### What is expected
From the line with "its value. -/" through the line with "rw [step, if_pos hw, if_neg h0]", repeat the entries verbatim, both end lines included, and add nothing.

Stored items
####################
/-- Settles O11: the five outcomes exclude each other, by their bits or by their answers. -/
theorem headerDecoderAcceptsTheSixteen : Obligations.HeaderDecoderAcceptsTheSixteen := by
  unfold Obligations.HeaderDecoderAcceptsTheSixteen
  intro h v
  have taken : ∀ a apndp rnw, h = header a apndp rnw → decodeRequest h v = .ok (requestRow apndp rnw a v) :=
    fun a apndp rnw e => e ▸ decodeRequest_header a apndp rnw v
  have rejected {e : DecodeError} (hd : decodeRequest h v = .error e) : ¬ ∃ a apndp rnw, h = header a apndp rnw := by
    rintro ⟨a, apndp, rnw, hh⟩
    cases hd.symm.trans (taken a apndp rnw hh)
  refine ⟨?_, taken, ?_⟩
  · rcases decodeRequest_cases h v with ⟨hd, _⟩ | ⟨hd, _⟩ | ⟨hd, _⟩ | ⟨hd, _⟩ | ⟨hd, hh, _⟩
    case inr.inr.inr.inr => exact iff_of_true hd hh
    all_goals exact iff_of_false (by simp [hd]) (rejected hd)
  · rcases decodeRequest_cases h v with ⟨hd, h7⟩ | ⟨hd, h7, h1⟩ | ⟨hd, h7, h1, h0⟩ | ⟨hd, h7, h1, h0⟩ |
      ⟨⟨i, hd⟩, _, h7, h1, h0⟩
    · simp only [hd, h7]
      simp
    · simp only [hd, h7, h1]
      simp
    all_goals
      simp only [hd, h7, h1, h0]
      simp

/-- Settles O4: the header's bits by the table of its bits, the wire byte's by mirroring. -/
theorem headerBitsAndWireBits : Obligations.HeaderBitsAndWireBits := by
  unfold Obligations.HeaderBitsAndWireBits
  intro a apndp rnw
  have bit := getLsbD_header a apndp rnw
  have parity : hpar a apndp rnw = (apndp ^^ rnw ^^ a.getLsbD 0 ^^ a.getLsbD 1) := by
    rw [hpar]
    cases a.getLsbD 0 <;> cases a.getLsbD 1 <;> cases apndp <;> cases rnw <;> rfl
  exact ⟨rfl, bit 7, bit 6, bit 5, bit 4, bit 3, (bit 2).trans parity, bit 1, bit 0, fun i hi => getLsbD_revb _ hi⟩

/-- Settles O5: the three functions are evaluated at the operands of each of the sixteen rows. -/
theorem sixteenHeaders : Obligations.SixteenHeaders := by
  unfold Obligations.SixteenHeaders
  intro row hrow
  fin_cases hrow <;> exact ⟨rfl, rfl, rfl⟩

/-- Settles O7: the response is the defined word; a header starts and parks with 1 and has a 0 for its stop bit. -/
theorem enchdrGivesHeaderAndWireByte : Obligations.EnchdrGivesHeaderAndWireByte := by
  unfold Obligations.EnchdrGivesHeaderAndWireByte
  refine ⟨fun a apndp rnw s => by rw [exec_enchdr, respond], decodeCommand_enchdr, fun a apndp rnw => ?_, rfl, rfl⟩
  have bit := getLsbD_header a apndp rnw
  refine ⟨rfl, fun h => ?_, fun h => ?_, (getLsbD_revb _ (by decide)).trans (bit 7),
    (getLsbD_revb _ (by decide)).trans (bit 0)⟩
  · simpa [h] using bit 7
  · simpa [h] using bit 1

/-! ## Codes and printed words -/

/-- Settles O12: each code is evaluated at its value. -/
theorem codesAsNumbered : Obligations.CodesAsNumbered := by
  unfold Obligations.CodesAsNumbered
  have small : ∀ e, (errorCode e).toNat ≤ 8 := fun e => by cases e <;> decide
  refine ⟨by decide, fun x => ?_, fun e => ?_, rfl, fun e => rfl, by decide, by decide⟩
  · cases x with
    | ok => exact .inl (by decide)
    | error e => exact .inl (small e)
    | refused => exact .inr rfl
  · cases e with
    | none => decide
    | some e => exact small e

/-- Settles O15: each printed word is the encoding of its instruction, and is decoded. -/
theorem wordsOfTheSpecDecode : Obligations.WordsOfTheSpecDecode := by
  unfold Obligations.WordsOfTheSpecDecode
  exact ⟨rfl, rfl, rfl, rfl, rfl, rfl, rfl, rfl, rfl, rfl⟩

end Sys2Proof.Machine
end

section
/-! The step (70_reset_and_hazards.md R300, R301): what it runs, that it always answers, and what every step keeps: the
parameters, the coherence of the state between steps, the trace, and the caches against the trace. -/

namespace Sys2Proof.Machine

/-! ## What a step runs -/

section
variable {s : State} {f : Frame} {rest : List Frame} {i : Instr}

theorem step_of_reset (hw : s.cfg.wellFormed = true) (h0 : s.por.head? = some 0) : step s = .next (powerOnReset s) := by
  rw [step, if_pos hw, if_pos h0]

theorem step_of_noReset (hw : s.cfg.wellFormed = true) (h0 : s.por.head? ≠ some 0) :
    step s = stepRunning (afterPoint s) := by
  rw [step, if_pos hw, if_neg h0]

theorem stepRunning_of_busy (hb : s.fd_busy = true) : stepRunning s = dumpStep s := by
  rw [stepRunning, if_pos hb]

theorem stepRunning_of_empty (hb : s.fd_busy = false) (hp : s.port = []) : stepRunning s = .next s := by
  simp [stepRunning, hb, fetch, hp]

theorem stepRunning_of_instr (hb : s.fd_busy = false) (hp : s.port = f :: rest) (hd : decode f = .ok i) :
    stepRunning s = exec i (taken rest s) := by
  simp [stepRunning, hb, fetch, hp, hd]

theorem stepRunning_of_illFormed {e : DecodeError} (hb : s.fd_busy = false) (hp : s.port = f :: rest)
    (hd : decode f = .error e) : stepRunning s = .refused (.illFormedHeader e) := by
  simp [stepRunning, hb, fetch, hp, hd]

/-- A step that answers is a step of a block with a well-formed configuration (93_implementation_defined.md U8). -/
theorem wellFormed_of_step {t : State} (h : step s = .next t) : s.cfg.wellFormed = true := by
  by_contra hw
  rw [step, if_neg hw] at h
  cases h

end

/-- Settles O16: the step counts the point, takes the word and executes what it decodes to. -/
theorem stepRunsTheDecodedInstruction : Obligations.StepRunsTheDecodedInstruction := by
  unfold Obligations.StepRunsTheDecodedInstruction
  intro s f rest i hw h0 hb hp hd
  rw [step_of_noReset hw h0, stepRunning_of_instr (s := afterPoint s) hb hp hd]
  rfl

/-- Settles O17: each of the four cases is a branch of the step. -/
theorem stepWithoutAnInstruction : Obligations.StepWithoutAnInstruction := by
  unfold Obligations.StepWithoutAnInstruction
  refine ⟨fun s hw h0 hb hp => ?waits, fun s hw h0 hb => ?dumps, fun s f rest e hw h0 hb hp hd => ?noHeader,
    fun s hw => ?illFormed⟩
  case waits => rw [step_of_noReset hw h0, stepRunning_of_empty (s := afterPoint s) hb hp, afterPoint]
  case dumps => rw [step_of_noReset hw h0, stepRunning_of_busy (s := afterPoint s) hb, afterPoint]
  case noHeader => rw [step_of_noReset hw h0, stepRunning_of_illFormed (s := afterPoint s) hb hp hd]
  case illFormed => simp [step, hw]

/-! ## The parameters -/

/-- `t` has the parameters of `s`. -/
def SameConfiguration (s t : State) : Prop := t.cfg = s.cfg

/-- No update of the state writes the parameters (10_state.md R31). -/
theorem sameConfiguration_closed : ExecClosed SameConfiguration where
  refl _ := rfl
  trans h h' := h'.trans h
  setPhase _ _ := rfl
  setInputs _ _ _ _ := rfl
  setHeader _ _ _ := rfl
  setValue _ _ _ := rfl
  clearLatches _ := rfl
  ran _ _ _ := rfl
  afterPoint _ := rfl
  raised _ _ := rfl
  powerOnReset _ _ := rfl
  setBank _ _ := rfl
  setTar _ _ := rfl
  snooped _ _ _ := rfl
  respond _ _ := rfl
  refuse _ := rfl
  setResult _ _ := rfl
  sessionStart _ := rfl
  setBu _ _ := rfl
  dumpStart _ := rfl
  afterPage page s := by unfold afterPage SameConfiguration; split <;> rfl
  dumpAborted _ := rfl

theorem cfg_of_exec {i : Instr} {s t : State} (h : exec i s = .next t) : t.cfg = s.cfg :=
  exec_within sameConfiguration_closed h

/-- Settles O59: keeping the parameters is closed under the updates of a step. -/
theorem configurationIsNeverWritten : Obligations.ConfigurationIsNeverWritten := by
  unfold Obligations.ConfigurationIsNeverWritten
  exact ⟨fun s t h => step_within sameConfiguration_closed (fun _ _ => rfl) h, fun i s t h => cfg_of_exec h⟩

/-! ## Every step answers -/

/-- Settles O56: an instruction at rest answers; so does a page of a dump in a coherent state, and a step is one of them,
a wait or a reset. -/
theorem everyInstructionAnswers : Obligations.EveryInstructionAnswers := by
  unfold Obligations.EveryInstructionAnswers
  have answers : ∀ i s, AtRest s → ∃ t, exec i s = .next t := fun i s hr => by
    obtain ⟨t, ht, _⟩ := exec_did i hr
    exact ⟨t, ht⟩
  refine ⟨answers, fun s hc hw hport => ?_⟩
  by_cases h0 : s.por.head? = some 0
  · exact ⟨_, step_of_reset hw h0⟩
  · rw [step_of_noReset hw h0]
    cases hb : s.fd_busy with
    | true =>
      rw [stepRunning_of_busy (s := afterPoint s) hb]
      obtain ⟨alive, _, _, addr, hf, _⟩ := hc.busy hb
      rcases dumpStep_did (s := afterPoint s) (atRest_afterPoint hc.rest) alive hf with ⟨_, _, _, _, e⟩ | ⟨_, _, e⟩
      · exact ⟨_, e⟩
      · exact ⟨_, e⟩
    | false =>
      cases hp : s.port with
      | nil => exact ⟨_, stepRunning_of_empty (s := afterPoint s) hb hp⟩
      | cons f rest =>
        obtain ⟨i, hd⟩ := hport f rest hp
        rw [stepRunning_of_instr (s := afterPoint s) hb hp hd]
        exact answers i _ (atRest_taken rest (atRest_afterPoint hc.rest))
####################
### Task output
/-- Settles O12: each code is evaluated at its value. -/
theorem codesAsNumbered : Obligations.CodesAsNumbered := by
  unfold Obligations.CodesAsNumbered
  have small : ∀ e, (errorCode e).toNat ≤ 8 := fun e => by cases e <;> decide
  refine ⟨by decide, fun x => ?_, fun e => ?_, rfl, fun e => rfl, by decide, by decide⟩
  · cases x with
    | ok => exact .inl (by decide)
    | error e => exact .inl (small e)
    | refused => exact .inr rfl
  · cases e with
    | none => decide
    | some e => exact small e

/-- Settles O15: each printed word is the encoding of its instruction, and is decoded. -/
theorem wordsOfTheSpecDecode : Obligations.WordsOfTheSpecDecode := by
  unfold Obligations.WordsOfTheSpecDecode
  exact ⟨rfl, rfl, rfl, rfl, rfl, rfl, rfl, rfl, rfl, rfl⟩

end Sys2Proof.Machine
end

section
/-! The step (70_reset_and_hazards.md R300, R301): what it runs, that it always answers, and what every step keeps: the
parameters, the coherence of the state between steps, the trace, and the caches against the trace. -/

namespace Sys2Proof.Machine

/-! ## What a step runs -/

section
variable {s : State} {f : Frame} {rest : List Frame} {i : Instr}

theorem step_of_reset (hw : s.cfg.wellFormed = true) (h0 : s.por.head? = some 0) : step s = .next (powerOnReset s) := by
  rw [step, if_pos hw, if_pos h0]

theorem step_of_noReset (hw : s.cfg.wellFormed = true) (h0 : s.por.head? ≠ some 0) :
    step s = stepRunning (afterPoint s) := by
  rw [step, if_pos hw, if_neg h0]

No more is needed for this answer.